We needed an idempotent solution to our backdrive conundrum. This was solved using a worm gear, which is effectively a one-way drive system. The worm gear would turn a circular gear - but the circular gear could not turn the worm gear. This prevented whatever we were lifting from pulling the arm down to the table. Worm Gear
That left us with solving our reliability problem. We had already learned our lesson about using timers from our drivetrain woes. Since we didn’t have another precise rotation sensor at our disposal, we fashioned one from a touch sensor that would actuate as the arm passed over.

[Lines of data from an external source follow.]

-- ==== Sys2Proof/Machine/Requests.lean ====
section
/-! DEFINITION. The meanings of the eleven request packets (43_commands.md R140 to R150) over the shapes of 44_sequencer.md
R170. A wire item is refused as a whole where SESSION does not accept its TRANSFER (log 10). -/

namespace Sys2Proof.Machine

open Sys2Proof

/-- Accept a wire item where SESSION accepts a transfer, refuse it otherwise (40_transport.md R99; log 10). -/
def whenOpen {α : Type} (value : α → OpValue) (s : State) (r : Run α) : Host.Outcome State Fault Refusal :=
  if sessionOpen s.session then r.finish value else .refused (.sessionState s.session)

/-- `SERIALIZE ; TRANSFER`: the capture is not scanned (44_sequencer.md R170 shape C, 20_memory.md R59). -/
def sendOnly (i : Instr) (s : State) : Run Unit := (serialize i s).andThen fun _ s => transfer s

/-- `SERIALIZE ; TRANSFER ; ACK_SCAN` (44_sequencer.md R170 shape A). -/
def sendBareAck (i : Instr) (s : State) : Run Unit := (sendOnly i s).andThen fun _ s => ackScan s

/-- `PARSE_REPLY(W) ; HOST_ACK`: the host ACK is sent exactly after a parse without error (44_sequencer.md R170). -/
def parseThenAck (w : Variant) (s : State) : Run (List FieldValue) :=
  (parseReply w s).andThen fun vals s => (hostAck s).andThen fun _ s => Run.done vals s

/-- `SERIALIZE ; TRANSFER ; PARSE_REPLY(W) ; HOST_ACK` (44_sequencer.md R170 shape B). -/
def sendForReply (i : Instr) (w : Variant) (s : State) : Run (List FieldValue) :=
  (sendOnly i s).andThen fun _ s => parseThenAck w s

/-- Ping (43_commands.md R140). -/
def execPing (s : State) : Host.Outcome State Fault Refusal :=
  whenOpen (fun _ => .unit) s (sendBareAck .ping s)

/-- Download address, size (43_commands.md R141). -/
def execDownload (address size : U32) (s : State) : Host.Outcome State Fault Refusal :=
  whenOpen (fun _ => .unit) s (sendBareAck (.download address size) s)

/-- GetStatus (43_commands.md R142). -/
def execGetStatus (s : State) : Host.Outcome State Fault Refusal :=
  whenOpen .fields s (sendForReply .getStatus .commandStatus s)

/-- SendData data (43_commands.md R143). -/
def execSendData (data : List Byte) (s : State) : Host.Outcome State Fault Refusal :=
  whenOpen (fun _ => .unit) s (sendOnly (.sendData data) s)

/-- Reset (43_commands.md R144): SESSION is the procedure's to change. -/
def execReset (s : State) : Host.Outcome State Fault Refusal :=
  whenOpen (fun _ => .unit) s (sendBareAck .reset s)

/-- SectorErase address (43_commands.md R145). -/
def execSectorErase (address : U32) (s : State) : Host.Outcome State Fault Refusal :=
  whenOpen (fun _ => .unit) s (sendOnly (.sectorErase address) s)

/-- Crc32 address, size, repeat (43_commands.md R146): `SERIALIZE(Crc32, address, size, 0)`, so the block sends repeat 0
whatever the operand says (42_crc32.md R136; DEDUCED: log 13). -/
def execCrc32 (address size _repeats : U32) (s : State) : Host.Outcome State Fault Refusal :=
  whenOpen (fun _ => .unit) s (sendOnly (.crc32 address size 0#32) s)

/-- GetChipId (43_commands.md R147). -/
def execGetChipId (s : State) : Host.Outcome State Fault Refusal :=
  whenOpen .fields s (sendForReply .getChipId .chipIdReply s)

/-- MemoryRead address, access_type, count (43_commands.md R148): stops after TRANSFER. -/
def execMemoryRead (address : U32) (accessType count : Byte) (s : State) : Host.Outcome State Fault Refusal :=
  whenOpen (fun _ => .unit) s (sendOnly (.memoryRead address accessType count) s)

/-- MemoryWrite address, size, data (43_commands.md R149): stops after TRANSFER. -/
def execMemoryWrite (address size : U32) (data : List Byte) (s : State) : Host.Outcome State Fault Refusal :=
  whenOpen (fun _ => .unit) s (sendOnly (.memoryWrite address size data) s)

/-- BankErase (43_commands.md R150). -/
def execBankErase (s : State) : Host.Outcome State Fault Refusal :=
  whenOpen (fun _ => .unit) s (sendOnly .bankErase s)

end Sys2Proof.Machine
end

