-- ==== Sys2Proof/Machine/Replies.lean ====
section
/-! DEFINITION. The meanings of the three replies (43_commands.md R152 to R154): the item arrives after the ACK in a READ of its
length and PARSE_REPLY receives it (log 11). -/

namespace Sys2Proof.Machine

open Sys2Proof

/-- The ACK and the bytes of a reply packet arrive, then `PARSE_REPLY(W)`. -/
def receiveReply (w : Variant) (packet : List Byte) (s : State) : Run (List FieldValue) :=
  (receive (ackByte :: packet) s).andThen fun _ s => parseReply w s

/-- ChipIdReply value (43_commands.md R152): on success `CHIPID <- value`. -/
def execChipIdReply (value : U32) (s : State) : Host.Outcome State Fault Refusal :=
  whenOpen .fields s (receiveReply .chipIdReply (encode (.chipIdReply value)) s)

/-- Crc32Reply value (43_commands.md R153): on success `CRC_DEVICE <- value`. -/
def execCrc32Reply (value : U32) (s : State) : Host.Outcome State Fault Refusal :=
  whenOpen .fields s (receiveReply .crc32Reply (encode (.crc32Reply value)) s)

/-- CommandStatus value (43_commands.md R154): on success `STATUS <- value`. -/
def execCommandStatus (value : StatusValue) (s : State) : Host.Outcome State Fault Refusal :=
  whenOpen .fields s (receiveReply .commandStatus (encode (.commandStatus value)) s)

end Sys2Proof.Machine
end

Now we could write another subroutine called
arm-down, and be confident that no matter how much weight was on the end of our arm, we wouldn’t stop raising or lowering the arm until it was in the desired position.
One of the great things about FLL is that we were having too much fun solving problems and building robots that we didn’t realize we had effectively signed up for extracurricular schooling. That said, fundamentals like abstraction, composition, managing complexity, and reliability must be learned some way. I’m certainly grateful for the opportunity to participate in the early days of FLL, and I’m hoping it’ll continue to exist for a long time.